Logical Processor is a functional unit inside the CPU that looks like unique
processor to the OS. Again you are looking at this from wrong direction: One
Real CPU is split into number of Logical Processors, in case of P4 HT the
number of logical processors "inside it" is two.

nothing special, most software packages exploit multithreading in one form
or another, or the screen would freeze up every time you start a process.

Multithreading is a good practise in User Interfaces when you must handle
window messages and there is a long delay between handling message queue.
Example, we call a function which does encode 1 hour avi file. If completing
the function takes 20 minutes, it means for 20 minutes we don't handle
window messages and you get "application not responding" (sp?) message. Not
very nice is it? Typical solution is to put the encoding into it's own
thread and let it run in the background while the user interface still
handles messages normally (except the buttons might be disabled, whatever,
depends really). In this case the work thread was not made for performance
reasons but for the application to "behave" nicely and not appear dead to
the OS.
Nevertheless, marketing like to suggest that HT suddenly allows your computer
to multitask. The processor without HT is perfectly capable of switching in
and out between processes many times a second, but there is only one worker
employed inside the CPU. With HT there is still only one worker employed!
But this worker might sometimes have to wait for parts or tools and his time
is be better used by fitting other jobs in between.

The task switching overhead is neglible in practise, if we lose even
1,000,000 clock cycles per second for that activity that is still only
1/3000th of total computing power lost in your case and not really worth
pursuing. Would you notice the difference if you had 3,06 or 3,07 Ghz
machine? I think you wouldn't.. what we want second processor for, logical
or otherwise is that more actual work can be processed.
 
Yousuf said:
Look at it this way, the Pentium 4 is hardly ever totally busy, when it's
running one instruction stream. There's a lot of idle points and empty holes
inside its instruction pipeline, due to stalls. A single stream of
instructions aren't able to keep the P4 completely busy and productive all
of the time. So along comes Hyperthreading, and now you have two streams of
instructions, and hopefully if one stream can't keep it busy, then the other
stream will. It's simply using the inefficiency of the P4 architecture and
filling its idleness in with more work.

Interesting way of putting it. In theory it should be great, but in reality
performance
is sometimes decreased with hyperthreading, or even worse there may be instances
of instability. Do a Google search on "disable hyperthreading" .
Enabling hyperthreading adds extra overhead to the system. In some cases
more than the extra overhead is achieved and hyperthreading boosts performance,
while in other cases it doesn't and decreased performance is the result. Even
worse though are the many instances when people have issues when hyperthreading
is enabled, and they feel a need to disable hyperthreading.
Do that Google search. Go to some of the links and read what they say.
If hyperthreading is so great, why do so many people want to disable it?
Read this article. http://www.pcworld.com/news/article/0,aid,107492,00.asp
It is old, however it makes a number of interesting points.
 
assaarpa said:
[...]
Logical Processor is a functional unit inside the CPU that looks like unique
processor to the OS. Again you are looking at this from wrong direction: One
Real CPU is split into number of Logical Processors, in case of P4 HT the
number of logical processors "inside it" is two.

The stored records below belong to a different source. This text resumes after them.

-- ==== Sys2Proof/Laws/Transactions.lean ====
section
/-!
SUPPORT. What `Xfer` does, once for each way it can end (43_device_commands.md R171, R174, R175).
-/

namespace Sys2Proof.Machine

/-- What a run of transmitted bytes leaves. -/
def State.afterTxs (s : State) : List (Byte × Frame) → List Drive → State
  | [], _ => s
  | p :: ps, more => (s.afterTx p.1 p.2 (ps.flatMap (fun p => p.2.looks) ++ more)).afterTxs ps more

theorem afterTx_gap (s : State) (b : Byte) (f : Frame) (m : List Drive) : (s.afterTx b f m).gap = s.gap := rfl

theorem afterTxs_gap (ps : List (Byte × Frame)) (s : State) (m : List Drive) : (s.afterTxs ps m).gap = s.gap := by
  induction ps generalizing s with
  | nil => rfl
  | cons p ps ih => exact ih _

theorem afterTxs_looks (ps : List (Byte × Frame)) (s : State) (m : List Drive)
    (hl : s.looks = ps.flatMap (fun p => p.2.looks) ++ m) : (s.afterTxs ps m).looks = m := by
  induction ps generalizing s with
  | nil => exact hl
  | cons p ps ih => exact ih _ rfl

/-- The write phase (R171). -/
theorem reach_txBytes (ps : List (Byte × Frame)) (more : List Drive) (rest : List BusOp) (s : State) (hg : s.gap = none)
    (hc : s.ctrl.sclo = false) (hl : s.looks = ps.flatMap (fun p => p.2.looks) ++ more) :
    Reach (65 * ps.length) (s.onward (ps.map (fun p => .txByte p.1) ++ rest)) ((s.afterTxs ps more).onward rest) := by
  induction ps generalizing s with
  | nil => exact Reach.refl _
  | cons p ps ih =>
    have hl' : s.looks = p.2.looks ++ (ps.flatMap (fun p => p.2.looks) ++ more) := by simpa using hl
    have h1 := reach_txByte s p.1 p.2 _ (ps.map (fun p => .txByte p.1) ++ rest) hg hc hl'
    exact (h1.reach.trans (ih _ hg rfl rfl)).mono (by simp only [List.length_cons]; omega)

/-- What the first start of `Xfer` and its `Touch` leave. -/
def State.afterCall (s : State) (addr : BusAddr) (rd : Bool) (o : Start) (more : List Drive) : State :=
  (s.afterStart addr rd o more).touch addr o.acked

theorem reach_call (s : State) (addr : BusAddr) (rd : Bool) (o : Start) (more : List Drive) (rest : List BusOp)
    (hg : s.gap = none) (hl : s.looks = o.looks ++ more) :
    Reach 77 (s.onward (.doStart addr rd :: .touch addr :: rest)) ((s.afterCall addr rd o more).onward rest) := by
  refine Reach.trans (j := 76) (k := 1) (reach_doStart s addr rd o more _ hg hl).reach ?_
  exact reach_step (op := .touch addr) hg (by simp [BusOp.writes]) rfl rfl hg

/-- What the end of `Xfer` leaves. -/
def State.afterXferEnd (s : State) (okx : Bool) (r : Rise) (more : List Drive) : State :=
  { s.afterStop r more with seq := { s.seq with okx := okx } }

theorem reach_xferEnd (s : State) (okx : Bool) (r : Rise) (more : List Drive) (rest : List BusOp)
    (hg : s.gap = none) (hl : s.looks = r.looks ++ more) :
    Reach 11 (s.onward (xferEnd okx ++ rest)) ((s.afterXferEnd okx r more).onward rest) := by
  refine Reach.trans (j := 10) (k := 1) (reach_doStop s r more _ hg hl).reach ?_
  exact reach_step (op := .xferReturn okx) hg (by simp [BusOp.writes]) rfl rfl hg

/-- `rx <- []` (R171). -/
def State.clearRx (s : State) : State := { s with seq := { s.seq with rx := [] } }

theorem busTick_xferStarted (u : State) (addr : BusAddr) (wr : List Byte) (n : Nat) (b rest : List BusOp) :
    busTick (.xferStarted addr wr n) rest (u.onward b) =
      u.clearRx.onward (xferAfterStart u.seq.acked addr wr n ++ rest) := rfl

theorem busTick_xferRestarted (u : State) (n : Nat) (b rest : List BusOp) :
    busTick (.xferRestarted n) rest (u.onward b) = u.onward (xferAfterRestart u.seq.acked n ++ rest) := rfl

/-- `Xfer` whose first start is nacked: a stop follows, and `okx = false` (R171, R175). -/
theorem reach_xfer_nacked (s : State) (addr : BusAddr) (wr : List Byte) (nread : Nat) (o : Start) (r : Rise)
    (more : List Drive) (rest : List BusOp) (hg : s.gap = none) (hn : o.acked = false)
    (hl : s.looks = o.looks ++ (r.looks ++ more)) :
    Reach 90 (s.onward (.xfer addr wr nread :: rest))
      ((((s.afterCall addr false o (r.looks ++ more)).clearRx).afterXferEnd false r more).onward rest) := by
  refine Reach.trans (j := 1) (k := 89)
    (reach_step (t := s.onward (xferBody addr wr nread ++ rest)) hg
      (by simp [BusOp.writes]) rfl rfl hg) ?_
  refine Reach.trans (j := 77) (k := 12) (reach_call s addr false o _ _ hg hl) ?_
  have ha : (s.afterCall addr false o (r.looks ++ more)).seq.acked = false := hn
  refine Reach.trans (j := 1) (k := 11)
    (reach_step (op := .xferStarted addr wr nread)
      (t := (s.afterCall addr false o (r.looks ++ more)).clearRx.onward (xferEnd false ++ rest)) hg (by simp [BusOp.writes]) ?_ rfl hg) ?_
  · rw [busTick_xferStarted, ha]
    rfl
  · exact reach_xferEnd _ false r more rest hg rfl

/-- `Xfer` without a read phase whose start is acked: every byte is sent whatever its ack, and `okx = true` (R171,
R174). -/
theorem reach_xfer_write (s : State) (addr : BusAddr) (ps : List (Byte × Frame)) (o : Start) (r : Rise)
    (more : List Drive) (rest : List BusOp) (hg : s.gap = none) (hn : o.acked = true)
    (hl : s.looks = o.looks ++ (ps.flatMap (fun p => p.2.looks) ++ (r.looks ++ more))) :
    Reach (90 + 65 * ps.length) (s.onward (.xfer addr (ps.map Prod.fst) 0 :: rest))
      (((((s.afterCall addr false o (ps.flatMap (fun p => p.2.looks) ++ (r.looks ++ more))).clearRx).afterTxs ps
        (r.looks ++ more)).afterXferEnd true r more).onward rest) := by
  refine Reach.mono (j := 1 + (77 + (1 + (65 * ps.length + 11)))) ?_ (by omega)
  refine Reach.trans (reach_step (t := s.onward (xferBody addr (ps.map Prod.fst) 0 ++ rest)) hg
      (by simp [BusOp.writes]) rfl rfl hg) ?_
  refine Reach.trans (reach_call s addr false o _ _ hg hl) ?_
  generalize hu : s.afterCall addr false o (ps.flatMap (fun p => p.2.looks) ++ (r.looks ++ more)) = u
  have ha : u.seq.acked = true := by rw [← hu]; exact hn
  have hgu : u.gap = none := by rw [← hu]; exact hg
  have hcu : u.ctrl.sclo = false := by rw [← hu]; rfl
  have hlu : u.looks = ps.flatMap (fun p => p.2.looks) ++ (r.looks ++ more) := by rw [← hu]; rfl
  refine Reach.trans
    (reach_step (op := .xferStarted addr (ps.map Prod.fst) 0)
      (t := u.clearRx.onward (ps.map (fun p => .txByte p.1) ++ (xferEnd true ++ rest))) hgu (by simp [BusOp.writes]) ?_ rfl hgu) ?_
  · rw [busTick_xferStarted, ha]
    simp [xferAfterStart, Function.comp_def]
  · refine Reach.trans (reach_txBytes ps _ _ u.clearRx hgu hcu hlu) ?_
    exact reach_xferEnd _ true r more rest ((afterTxs_gap ps _ _).trans hgu) (afterTxs_looks ps _ _ hlu)

/-- `Xfer` with a read phase whose restart is nacked (R171, R175). -/
theorem reach_xfer_renacked (s : State) (addr : BusAddr) (ps : List (Byte × Frame)) (nread : Nat) (o o2 : Start)
    (r : Rise) (more : List Drive) (rest : List BusOp) (hg : s.gap = none) (hr : 0 < nread) (hn : o.acked = true)
    (hn2 : o2.acked = false)
    (hl : s.looks = o.looks ++ (ps.flatMap (fun p => p.2.looks) ++ (o2.looks ++ (r.looks ++ more)))) :
    Reach (170 + 65 * ps.length) (s.onward (.xfer addr (ps.map Prod.fst) nread :: rest))
      ((((((s.afterCall addr false o (ps.flatMap (fun p => p.2.looks) ++ (o2.looks ++ (r.looks ++ more)))).clearRx).afterTxs
        ps (o2.looks ++ (r.looks ++ more))).afterCall addr true o2 (r.looks ++ more)).afterXferEnd false r more).onward
          rest) := by
  refine Reach.mono (j := 1 + (77 + (1 + (65 * ps.length + (77 + (1 + 11)))))) ?_ (by omega)
  refine Reach.trans
    (reach_step (t := s.onward (xferBody addr (ps.map Prod.fst) nread ++ rest)) hg
      (by simp [BusOp.writes]) rfl rfl hg) ?_
  refine Reach.trans (reach_call s addr false o _ _ hg hl) ?_
  generalize hu : s.afterCall addr false o (ps.flatMap (fun p => p.2.looks) ++ (o2.looks ++ (r.looks ++ more))) = u
  have ha : u.seq.acked = true := by rw [← hu]; exact hn
  have hgu : u.gap = none := by rw [← hu]; exact hg
  have hcu : u.ctrl.sclo = false := by rw [← hu]; rfl
  have hlu : u.looks = ps.flatMap (fun p => p.2.looks) ++ (o2.looks ++ (r.looks ++ more)) := by rw [← hu]; rfl
  refine Reach.trans
    (reach_step (op := .xferStarted addr (ps.map Prod.fst) nread)
      (t := u.clearRx.onward (ps.map (fun p => .txByte p.1) ++
        (.doStart addr true :: .touch addr :: .xferRestarted nread :: rest))) hgu (by simp [BusOp.writes]) ?_ rfl hgu) ?_
  · rw [busTick_xferStarted, ha]
    simp [xferAfterStart, hr, Function.comp_def]
  · refine Reach.trans (reach_txBytes ps _ _ u.clearRx hgu hcu hlu) ?_
    have hgv : (u.clearRx.afterTxs ps (o2.looks ++ (r.looks ++ more))).gap = none := (afterTxs_gap ps _ _).trans hgu
    refine Reach.trans (reach_call _ addr true o2 _ _ hgv (afterTxs_looks ps _ _ hlu)) ?_
    generalize u.clearRx.afterTxs ps (o2.looks ++ (r.looks ++ more)) = v at hgv
    have hav : (v.afterCall addr true o2 (r.looks ++ more)).seq.acked = false := hn2
    refine Reach.trans
      (reach_step (op := .xferRestarted nread)
        (t := (v.afterCall addr true o2 (r.looks ++ more)).onward (xferEnd false ++ rest)) hgv (by simp [BusOp.writes]) ?_ rfl hgv) ?_
    · rw [busTick_xferRestarted, hav]
      rfl
    · exact reach_xferEnd _ false r more rest hgv rfl

/-- `rx[k] <-` the byte received (R171). -/
def State.keepRx (s : State) (b : Byte) : State := { s with seq := { s.seq with rx := s.seq.rx ++ [b] } }

/-- What the read phase leaves: every byte received is kept, all but the last acked (R171). -/
def State.afterReads (s : State) : List Frame → List Drive → State
  | [], _ => s
  | f :: fs, more =>
    ((s.afterRx fs.isEmpty f (fs.flatMap Frame.looks ++ more)).keepRx f.byte).afterReads fs more

theorem afterReads_gap (fs : List Frame) (s : State) (m : List Drive) : (s.afterReads fs m).gap = s.gap := by
  induction fs generalizing s with
  | nil => rfl
  | cons f fs ih => exact ih _

theorem afterReads_looks (fs : List Frame) (s : State) (m : List Drive)
    (hl : s.looks = fs.flatMap Frame.looks ++ m) : (s.afterReads fs m).looks = m := by
  induction fs generalizing s with
  | nil => exact hl
  | cons f fs ih => exact ih _ rfl

/-- The read phase from its `k`-th byte on. -/
def readFrom (n k : Nat) : List BusOp := (List.range' k (n - k)).flatMap fun j => [.rxByte (j + 1 == n), .rxKeep]

theorem readPhase_eq (n : Nat) : readPhase n = readFrom n 0 := by
  simp [readPhase, readFrom, List.range_eq_range']

theorem reach_readFrom (n : Nat) (fs : List Frame) (k : Nat) (more : List Drive) (rest : List BusOp) (s : State)
    (hg : s.gap = none) (hc : s.ctrl.sclo = false) (hk : k + fs.length = n) (hl : s.looks = fs.flatMap Frame.looks ++ more) :
    Reach (74 * fs.length) (s.onward (readFrom n k ++ rest)) ((s.afterReads fs more).onward rest) := by
  induction fs generalizing s k with
  | nil =>
    have : n - k = 0 := by simp at hk; omega
    simpa [readFrom, this, State.afterReads] using Reach.refl (s.onward rest)
  | cons f fs ih =>
    have hl' : s.looks = f.looks ++ (fs.flatMap Frame.looks ++ more) := by simpa using hl
    have hr : readFrom n k = .rxByte (k + 1 == n) :: .rxKeep :: readFrom n (k + 1) := by
      simp only [List.length_cons] at hk
      simp only [readFrom, show n - k = (n - (k + 1)) + 1 by omega, List.range'_succ, List.flatMap_cons]
      rfl
    have he : (k + 1 == n) = fs.isEmpty := by
      cases fs with
      | nil => simp at hk; simp [hk]
      | cons g gs => simp only [List.length_cons] at hk; simp; omega
    rw [hr, he]
    refine Reach.mono (j := 73 + (1 + 74 * fs.length)) ?_ (by simp only [List.length_cons]; omega)
    refine Reach.trans (reach_rxByte s fs.isEmpty f _ _ hg hc hl').reach ?_
    refine Reach.trans (reach_step (op := .rxKeep)
      (t := ((s.afterRx fs.isEmpty f (fs.flatMap Frame.looks ++ more)).keepRx f.byte).onward (readFrom n (k + 1) ++ rest))
      hg (by simp [BusOp.writes]) rfl rfl hg) ?_
    exact ih (k + 1) ((s.afterRx fs.isEmpty f (fs.flatMap Frame.looks ++ more)).keepRx f.byte) hg rfl
      (by simp only [List.length_cons] at hk; omega) rfl

/-- `Xfer` with a read phase, both starts acked: the bytes are received in order and `okx = true` (R171). -/
theorem reach_xfer_read (s : State) (addr : BusAddr) (ps : List (Byte × Frame)) (fs : List Frame) (o o2 : Start)
    (r : Rise) (more : List Drive) (rest : List BusOp) (hg : s.gap = none) (hr : 0 < fs.length) (hn : o.acked = true)
    (hn2 : o2.acked = true)
    (hl : s.looks = o.looks ++ (ps.flatMap (fun p => p.2.looks) ++ (o2.looks ++ (fs.flatMap Frame.looks ++
      (r.looks ++ more))))) :
    Reach (170 + 65 * ps.length + 74 * fs.length) (s.onward (.xfer addr (ps.map Prod.fst) fs.length :: rest))
      (((((((s.afterCall addr false o (ps.flatMap (fun p => p.2.looks) ++ (o2.looks ++ (fs.flatMap Frame.looks ++
        (r.looks ++ more))))).clearRx).afterTxs ps (o2.looks ++ (fs.flatMap Frame.looks ++ (r.looks ++ more)))).afterCall
          addr true o2 (fs.flatMap Frame.looks ++ (r.looks ++ more))).afterReads fs (r.looks ++ more)).afterXferEnd true r
            more).onward rest) := by
  refine Reach.mono (j := 1 + (77 + (1 + (65 * ps.length + (77 + (1 + (74 * fs.length + 11))))))) ?_ (by omega)
  refine Reach.trans
    (reach_step (t := s.onward (xferBody addr (ps.map Prod.fst) fs.length ++ rest)) hg
      (by simp [BusOp.writes]) rfl rfl hg) ?_
  refine Reach.trans (reach_call s addr false o _ _ hg hl) ?_
  generalize hu : s.afterCall addr false o (ps.flatMap (fun p => p.2.looks) ++ (o2.looks ++ (fs.flatMap Frame.looks ++
      (r.looks ++ more)))) = u
  have ha : u.seq.acked = true := by rw [← hu]; exact hn
  have hgu : u.gap = none := by rw [← hu]; exact hg
  have hcu : u.ctrl.sclo = false := by rw [← hu]; rfl
  have hlu : u.looks = ps.flatMap (fun p => p.2.looks) ++ (o2.looks ++ (fs.flatMap Frame.looks ++ (r.looks ++ more))) := by
    rw [← hu]; rfl
  refine Reach.trans
    (reach_step (op := .xferStarted addr (ps.map Prod.fst) fs.length)
      (t := u.clearRx.onward (ps.map (fun p => .txByte p.1) ++
        (.doStart addr true :: .touch addr :: .xferRestarted fs.length :: rest))) hgu (by simp [BusOp.writes]) ?_ rfl hgu) ?_
  · rw [busTick_xferStarted, ha]
    simp [xferAfterStart, hr, Function.comp_def]
  · refine Reach.trans (reach_txBytes ps _ _ u.clearRx hgu hcu hlu) ?_
    have hgv : (u.clearRx.afterTxs ps (o2.looks ++ (fs.flatMap Frame.looks ++ (r.looks ++ more)))).gap = none :=
      (afterTxs_gap ps _ _).trans hgu
    refine Reach.trans (reach_call _ addr true o2 _ _ hgv (afterTxs_looks ps _ _ hlu)) ?_
    generalize u.clearRx.afterTxs ps (o2.looks ++ (fs.flatMap Frame.looks ++ (r.looks ++ more))) = v at hgv
    have hav : (v.afterCall addr true o2 (fs.flatMap Frame.looks ++ (r.looks ++ more))).seq.acked = true := hn2
    refine Reach.trans
      (reach_step (op := .xferRestarted fs.length)
        (t := (v.afterCall addr true o2 (fs.flatMap Frame.looks ++ (r.looks ++ more))).onward
          (readPhase fs.length ++ (xferEnd true ++ rest))) hgv (by simp [BusOp.writes]) ?_ rfl hgv) ?_
    · rw [busTick_xferRestarted, hav]
      simp [xferAfterRestart]
    · rw [readPhase_eq]
      refine Reach.trans (reach_readFrom fs.length fs 0 _ _ _ hgv rfl (by simp) rfl) ?_
      exact reach_xferEnd _ true r more rest ((afterReads_gap fs _ _).trans hgv) (afterReads_looks fs _ _ rfl)

end Sys2Proof.Machine
end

IMO, a logical processor is a software concept, hence 'logical' and not
necessarily 'real'. The software may be written to assume several independent
processors if they were available. If they're not, then a single processor
will split its time between the different jobs - processes or tasks or threads
or whatever. Similar to a person who has two jobs, but it's still one and the
same person.
 
JK said:
Interesting way of putting it. In theory it should be great, but in
reality performance
is sometimes decreased with hyperthreading, or even worse there may
be instances of instability. Do a Google search on "disable
hyperthreading" .

Yes, we all know about your personal crusade against all things
Hyperthreading.
Enabling hyperthreading adds extra overhead to the system. In some
cases
more than the extra overhead is achieved and hyperthreading boosts
performance, while in other cases it doesn't and decreased
performance is the result. Even worse though are the many instances
when people have issues when hyperthreading is enabled, and they feel
a need to disable hyperthreading.

Basically, all instruction streams will achieve their own characteristic
level of efficiency on the P4 architecture. Some programs might achieve 10%
efficiency, some might do 40%, while others might have done 60% on their
own, etc. You put together two streams with 30% efficiency each, and you'll
probably achieve 60% on the P4. You put together two streams with 40%
efficiency, and together they might achieve 80% efficiency on the P4. You
put together two streams with 50% efficiency, and then you might achieve
100% efficiency on the P4. But if you put together two streams with 60%
efficiency, then you're never going to get 120% efficiency, so the overall
effect is a slowdown on the P4. The idea is to put together streams that
won't go over 100% efficiency on the P4, if you want to avoid slowdowns. So
far it looks like most instruction streams are safely under 100% efficiency
when put together, with a few oddball types of instructions that achieve too
much efficiency by themselves under P4.

The interesting thing is that the Hyperthreading specs allow for upto 256
virtual processors running on a single processor. Now with the Prescott core
which has 50% more pipeline stages than the older Northwood core, there
might be more pipeline stalls available with the new core. All of the
efficiencies of the various program streams under Northwood core would be
totally different in the Prescott. So conceivably, Intel could've increased
the number of virtual processors in later revisions, to take advantage of
the additional pipeline slots. It's too bad that the Prescott is the last P4
core that Intel is going to launch.

Yousuf Khan
 
I'd like to thank you guys who responded to my question. I now have a better
idea of what Hyperthreading is ...I didn't realize the CPU had all this time
on it's hands doing nothing. I think I'll start dreaming up something to
keep at least one othem fully employed...cause I did spend a good chuck
of change on the two or more of them (the registers)or one which ever.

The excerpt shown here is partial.